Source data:
▼
/-- Write dump slot DUMPNEXT of a die for a context (R378): the header, then the whole record at 0x1000. None where the region is full. -/
def State.writeDump (s : State) (cid : Nat) (timeout command : Bool) : Option State :=
  let d := dieOf cid
  let x := s.die d
  if x.dumpsize.toNat ≤ x.dumpnext.toNat then none
  else
    let c := s.ctx cid
    let p := s.ownPa d (bits x.dumpbase 55 20 * 2 ^ 20 + x.dumpnext.toNat * 2 ^ 20)
    let hdr := c.qtid.toNat + (s.now % 2 ^ 64) * 2 ^ 64 +
      (c.scause.toNat % 256 + bnat timeout * 2 ^ 8 + bnat command * 2 ^ 9 + s.reportCtx cid * 2 ^ 24) * 2 ^ 128 +
      c.stval.toNat * 2 ^ 192 + c.sepc.toNat * 2 ^ 256
    let w := s.byService cid
    let s := s.homeWriteLines (p + 0x1000) c.fixedPart w 16
    let s := s.homeWriteLines (p + 0x1800) (s.vectorPart cid) w (8 * c.winSize)
    let s := s.homeWrite p 64 hdr w 0
    some (s.modDie d fun x => { x with dumpnext := x.dumpnext + 1 })

end Sys2Proof.Machine
end

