/-- Perform `n` more units of the command at place `i` of a stack engine; it writes STATUS and completes with the last (R296, R300). Up to
8 commands of a stack engine run at once. -/
def State.stackAdvance (s : State) (lead i n : Nat) : State :=
  match (s.stackList lead)[i]? with
  | none => s
  | some c =>
    if 8 ≤ i then s
    else
      let (s, c', e) := (if c.units = 0 then s.stackTiles c else s).stackRun lead n c
      match e with
      | some (cause, pa) => s.stackFails lead i c' cause pa
      | none =>
        if c'.units < c'.unitCount then s.setStackCmd lead i (some c')
        else
          let s := s.homeWriteX c'.descAt 0 8 (c'.flags.toNat + 128) ⟨c'.task, pcode 2 lead, s.now, 0, false⟩ 0
          let s := s.setStackCmd lead i none
          match c'.target with
          | .handle g h _ => s.changeHandle g h 2 false c'.task (pcode 2 lead)
          | .phaser x => s.phaserDecrement x 8 c'.task (pcode 2 lead) (coreOf c'.cid)

/-- Run the command at place `i` to its end. -/
def State.stackFinish (s : State) (lead i : Nat) : State :=
  match (s.stackList lead)[i]? with
  | none => s
  | some c => s.stackAdvance lead i (c.unitCount - c.units)

end Sys2Proof.Machine
end

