-- ==== Sys2Proof/Machine/Fp.lean ====
section
/-! DEFINITION. The scalar F and D instructions that access no memory (R79 to R81, R87). -/

namespace Sys2Proof.Machine

/-- What an FP_ARITHMETIC instruction writes: an f or an x register, and the flags it raises. -/
inductive FpResult
  | f (rd : Reg) (v : Word) (fl : Flags)
  | x (rd : Reg) (v : Word) (fl : Flags)
  deriving DecidableEq, Repr

def fmtOf (dbl : Bool) : Fmt := if dbl then .f64 else .f32
/-- An operand of the format, and a result as an f register holds it. -/
def Ctx.fpr (c : Ctx) (dbl : Bool) (r : Reg) : Nat := if dbl then (c.getF r).toNat else unbox32 (c.getF r)
def boxed (dbl : Bool) (v : Nat) : Word := if dbl then word v else box32 v

def fpArithValue (k : FpArith) (F : Fmt) (rm : RM) (a b : Nat) : Nat × Flags := match k with
  | .add => fAdd F rm a b
  | .sub => fSub F rm a b
  | .mul => fMul F rm a b
  | .div => fDiv F rm a b

/-- FMADD, FMSUB, FNMSUB, FNMADD. -/
def fpFmaValue (k : FpFma) (F : Fmt) (rm : RM) (a b c : Nat) : Nat × Flags := match k with
  | .madd => fFma F rm false false a b c
  | .msub => fFma F rm false true a b c
  | .nmsub => fFma F rm true false a b c
  | .nmadd => fFma F rm true true a b c

def intWidth (t : FpInt) : Nat := match t with
  | .w | .wu => 32
  | .l | .lu => 64
def intUnsigned (t : FpInt) : Bool := match t with
  | .wu | .lu => true
  | .w | .l => false
/-- An integer result in an x register: 32-bit results are sign-extended. -/
def intResult (t : FpInt) (i : Int) : Word :=
  if intWidth t = 32 then sext32 (BitVec.ofInt 32 i) else BitVec.ofInt 64 i
/-- The integer operand of a conversion. -/
def intOperand (t : FpInt) (v : Word) : Int := match t with
  | .w => (low32 v).toInt
  | .wu => (low32 v).toNat
  | .l => v.toInt
  | .lu => v.toNat

/-- The result of a scalar F or D instruction; none where its rounding mode is invalid (R87). -/
def Ctx.fpResult (c : Ctx) (op : FpOp) : Option FpResult :=
  match op with
  | .arith k d rm rd a b => (rmMode rm c.frm).map fun m =>
      let r := fpArithValue k (fmtOf d) m (c.fpr d a) (c.fpr d b)
      .f rd (boxed d r.1) r.2
  | .sqrt d rm rd a => (rmMode rm c.frm).map fun m =>
      let r := fSqrt (fmtOf d) m (c.fpr d a)
      .f rd (boxed d r.1) r.2
  | .fma k d rm rd a b e => (rmMode rm c.frm).map fun m =>
      let r := fpFmaValue k (fmtOf d) m (c.fpr d a) (c.fpr d b) (c.fpr d e)
      .f rd (boxed d r.1) r.2
  | .sgn k d rd a b =>
      let w := (fmtOf d).width - 1
      let x := c.fpr d a
      let y := c.fpr d b
      let sx := x >>> w % 2
      let sy := y >>> w % 2
      let sg := match k with
        | .sgnj => sy
        | .sgnjn => 1 - sy
        | .sgnjx => (sx + sy) % 2
      some (.f rd (boxed d (x % 2 ^ w + sg * 2 ^ w)) 0)
  | .minmax mx d rd a b =>
      let r := fMinMax (fmtOf d) mx (c.fpr d a) (c.fpr d b)
      some (.f rd (boxed d r.1) r.2)
  | .cmp k d rd a b =>
      let r := fCompare (fmtOf d) (match k with
        | .le => .le
        | .lt => .lt
        | .eq => .eq) (c.fpr d a) (c.fpr d b)
      some (.x rd (word (bnat r.1)) r.2)
  | .toInt t d rm rd a => (rmMode rm c.frm).map fun m =>
      let r := fcvtToInt (intWidth t) (intUnsigned t) m (unpack (fmtOf d) (c.fpr d a))
      .x rd (intResult t r.1) r.2
  | .ofInt t d rm rd a => (rmMode rm c.frm).map fun m =>
      let r := ofInt (fmtOf d) m (intOperand t (c.getX a))
      .f rd (boxed d r.1) r.2
  | .cvt toD rm rd a => (rmMode rm c.frm).map fun m =>
      let r := roundVal (fmtOf toD) m false (unpack (fmtOf (!toD)) (c.fpr (!toD) a))
      .f rd (boxed toD r.1) r.2
  | .mvToX d rd a => some (.x rd (if d then c.getF a else sext32 (low32 (c.getF a))) 0)
  | .mvFromX d rd a => some (.f rd (if d then c.getX a else box32 (c.getX a).toNat) 0)
  | .fclass d rd a => some (.x rd (word (fClass (fmtOf d) (c.fpr d a))) 0)

/-- FP_ARITHMETIC (R72, R87): illegal while FS is Off, and where rm names frm and frm holds an invalid mode. -/
def execFpArithmetic (op : FpOp) (s : State) : Host.Outcome State Fault Refusal :=
  s.done (
    if s.me.fsOff then illegal (.fpArithmetic op)
    else match s.me.fpResult op with
      | none => illegal (.fpArithmetic op)
      | some (.f rd v fl) => .ok (s.modCtx s.cur fun c => (c.putF rd v).orFflags fl)
      | some (.x rd v fl) => .ok (s.modCtx s.cur fun c => (c.setX rd v).orFflags fl))

end Sys2Proof.Machine
end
▲
● **WORK TO COMPLETE**:
Reproduce the lines of the records exactly, from the first one through the line that contains "let p := s.ownPa".

● **EXERCISE RESPONSE**:
/-- Write dump slot DUMPNEXT of a die for a context (R378): the header, then the whole record at 0x1000. None where the region is full. -/
def State.writeDump (s : State) (cid : Nat) (timeout command : Bool) : Option State :=
  let d := dieOf cid
  let x := s.die d
  if x.dumpsize.toNat ≤ x.dumpnext.toNat then none
  else
    let c := s.ctx cid
    let p := s.ownPa d (bits x.dumpbase 55 20 * 2 ^ 20 + x.dumpnext.toNat * 2 ^ 20)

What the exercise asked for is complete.